Can Anyone Beat Nadal?

Indeed, can anyone beat Nadal in clay?

His record 8 French Open titles may provide the answer. He did it these past 9 years; the first 4-peat came from 2005-2008 and the 2nd 4-peat from 2010 to the just concluded 2013 edition. The exception was in 2009 when he was beaten by Swedish Robin Soderling in the semis. In that year, Federer defeated Soderling in the finals to clinch his first and only French Open championship, thus completing his rare Grand Slam (Wimbledon, US Open and Australian Open being the other 3 grand slam events). Ironically, in that first 4-peat, Nadal's beaten finals opponent had been mostly Federer.

So what makes Nadal so impregnable in clay, the surface that was actually the curse of many past great champions? Pete Sampras, for all his greatness in his era with 14 Grand Slam titles has never won a French title, putting into doubt his being (then) the greatest ever. This tag was eventually erased when Federer surpassed his 14 slams and himself completed the grand slam. John McEnroe, another tennis great in the late 70's up to mid 80's likewise did not win any French, having won 4 US open and 3 Wimbledon titles. Last year, when Rafa was poised to equal the 7 French Open titles held by another past champion, that man, tennis legend, Bjorn Borg was invited to watch the historic changing of the guard. This year, Borg was not around to witness his French titles winning streak broken.
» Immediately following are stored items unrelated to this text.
-- ==== Sys2Proof/Machine/Step.lean ====
section
/-!
DEFINITION. One step: the command at the front of the queue, or a tick of the timebase where none waits.
-/

namespace Sys2Proof.Machine

/-- The front command has its effect with the rest of the queue. On an empty queue one edge of the timebase passes (DESIGN CHOICE).
(Log 1: DESIGN CHOICE.) -/
def step (s : State) : Host.Outcome State Fault Refusal :=
  match s.pending with
  | [] => .next (idleTick s)
  | c :: rest => exec c { s with pending := rest }

/-- The state with the command of a table word in front; no row has bits, so the state is unchanged. -/
def State.withFetchWord (s : State) (nbits w : Nat) : State :=
  match decodeTableWord nbits w with
  | some c => { s with pending := c :: s.pending }
  | none => s

end Sys2Proof.Machine
end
Instead, the fastest man on earth, Jamaican Usain Bolt was accorded the honor of presenting the award to the champion. By what significance why Bolt was chosen over the traditional great champions normally doing the honors, I didn't know. I haven't read any explanation in the papers either.

I honestly did not think Nadal would soon recover in that grand fashion from a 7 month knee injury leave after an embarrassing early exit ( was it on the Ist round or 2nd round?) in last year's Wimbledon. But soon after he returned for active duty, winning mostly his matches in many minor tournaments as tune up for the greater stage of Roland Garros, all eyes again focused on his return. I watched him in  the Madrid Open, a clay court and a major tune up tournament. He was indeed back in form. When the French Open came, he had to survive 1st set losses in his first and second rounds. After that, he advanced easily, until the semis match against No.1 Novak Djokovich. It was the greatest ever French Open match according to McEnroe, now a tennis commentator. It was the semifinal match everybody concluded as the championship match, with due respect to finalist David Ferrer.
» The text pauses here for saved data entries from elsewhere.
/-- The master's other signals (R20, R35, R39, R40, R43, R77): a write beat joins its request, a read beat or a response that is taken
leaves its channel, URG sets the level, EXC ends the reservation, and CLK_OK follows the measurements of CK_FAB, two good ones in succession
setting it. -/
def Obligations.FabricSignals : Prop :=
  ∀ (s : State) (fp : Fin 32) (data : Line) (be : BitVec 64) (last : Bool) (level : BitVec 2) (khz : Nat),
    let n := fp.val
    let f := fabOf s n
    let here : Prop := fabImpl s.part.variant n = true
    (here → s.pw.inReset = false → s.pw.st.toNat ≤ 3 → f.fenced = false → 0 < f.wdTly → ∀ o l id, f.owed = o :: l → o.req = some id →
      last = decide (o.left ≤ 1) → ∃ t, exec (.writeDataBeat fp data be last) s = .next (settle t) ∧ (fabOf t n).wdTly = f.wdTly - 1 ∧
        (fabOf t n).owed = (if o.left ≤ 1 then l else { o with left := o.left - 1 } :: l) ∧
        (fabOf t n).reqs = f.reqs.map (fun r =>
          if r.id = id then { r with beats := r.beats ++ [{ data := data, be := be }], lastBeat := s.clk } else r) ∧
        ∀ m ≠ n, fabOf t m = fabOf s m) ∧
    (here → flg s FP_STATUS_CLK_OK n = true → ∀ b l, f.rd = b :: l → ∃ t, exec (.readBeatAccept fp) s = .next (settle t) ∧
      (fabOf t n).rd = l ∧ (fabOf t n).rdHeld = f.rdHeld - 1 ∧ ∀ m ≠ n, fabOf t m = fabOf s m) ∧
    (here → flg s FP_STATUS_CLK_OK n = true → ∀ b l, f.rsp = b :: l → ∃ t, exec (.responseAccept fp) s = .next (settle t) ∧
      (fabOf t n).rsp = l ∧ ∀ m ≠ n, fabOf t m = fabOf s m) ∧
    (here → exec (.urgChange fp level) s = .next (settle (setFab n { f with urg := level } s))) ∧
    (here → ∃ t, exec (.exc fp) s = .next (settle t) ∧ (∀ line, rsvHolds t (.fab fp) line = false) ∧
      (∀ m line, m ≠ .fab fp → rsvHolds t m line = rsvHolds s m line) ∧ t.fab = s.fab) ∧
    (here → flg s FP_STATUS_CLK_OK n = true → khz < 245000 ∨ 1020000 < khz → ∃ t, exec (.fabClkMeasure fp khz) s = .next (settle t) ∧
      flg t FP_STATUS_CLK_OK n = false ∧ bits (regAt t 0x100 0) 0 1 = 1) ∧
    (here → flg s FP_STATUS_CLK_OK n = false → f.clkOnce = true → 245000 ≤ khz → khz ≤ 1020000 →
      ∃ t, exec (.fabClkMeasure fp khz) s = .next (settle t) ∧ flg t FP_STATUS_CLK_OK n = true) ∧
    (here → flg s FP_STATUS_CLK_OK n = false → f.clkOnce = false → 245000 ≤ khz → khz ≤ 1020000 →
      exec (.fabClkMeasure fp khz) s = .next (settle (setFab n { f with clkOnce := true } s)))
So we go back to our million dollar question. Can anybody beat Nadal in Roland Garros?

I believe that if there is one man who could do it, it should be Djokovich. He has the power, the speed, the stamina, the mental toughness, the shots, and a champion's heart that can match Rafa Nadal. They have met many times before and they know each other's game well. I guess in many occasions, it was breaks of the game that decided the winner. Their 6-hour Australian Open finals last year won by Djoko was not just exciting but exhilarating and exhausting even for us who just watched in TV. Their semis match here this time was also a repeat of their finals last year.

Back to that semis match. When Novak survived the 4th set to extend the match into the final 5th set, clearly the momentum was on his side. He was on the offense, practically dictating the game. But all the bombs he threw, Nadal diligently threw them all back, often converting his defense into offense and winners. This is why Nadal is hard to beat in clay. The slow surface of Roland Garros perfectly matches his style. He covers the court so well, be at the net on drop shots, or to the baselines, corners to corners, retrieving the balls even if it looks unretrievable. To him, it ain't over till its over. That unbelievable behind the back winner he fired desperately showed it. Unfortunately for Djokovich, those easy overhead smashes which he sorely missed were costly errors that could have perhaps spelled the difference.

Hail to the King of Clay, Rafa Nadal. His 12 Grand Slam titles is 3rd on the all time list- just 2 short of Sampras' 14 and 6 short of Federer's all time record of 18. With Wimbledon just 2 weeks away, we will be in again for more exciting and enjoyable tennis.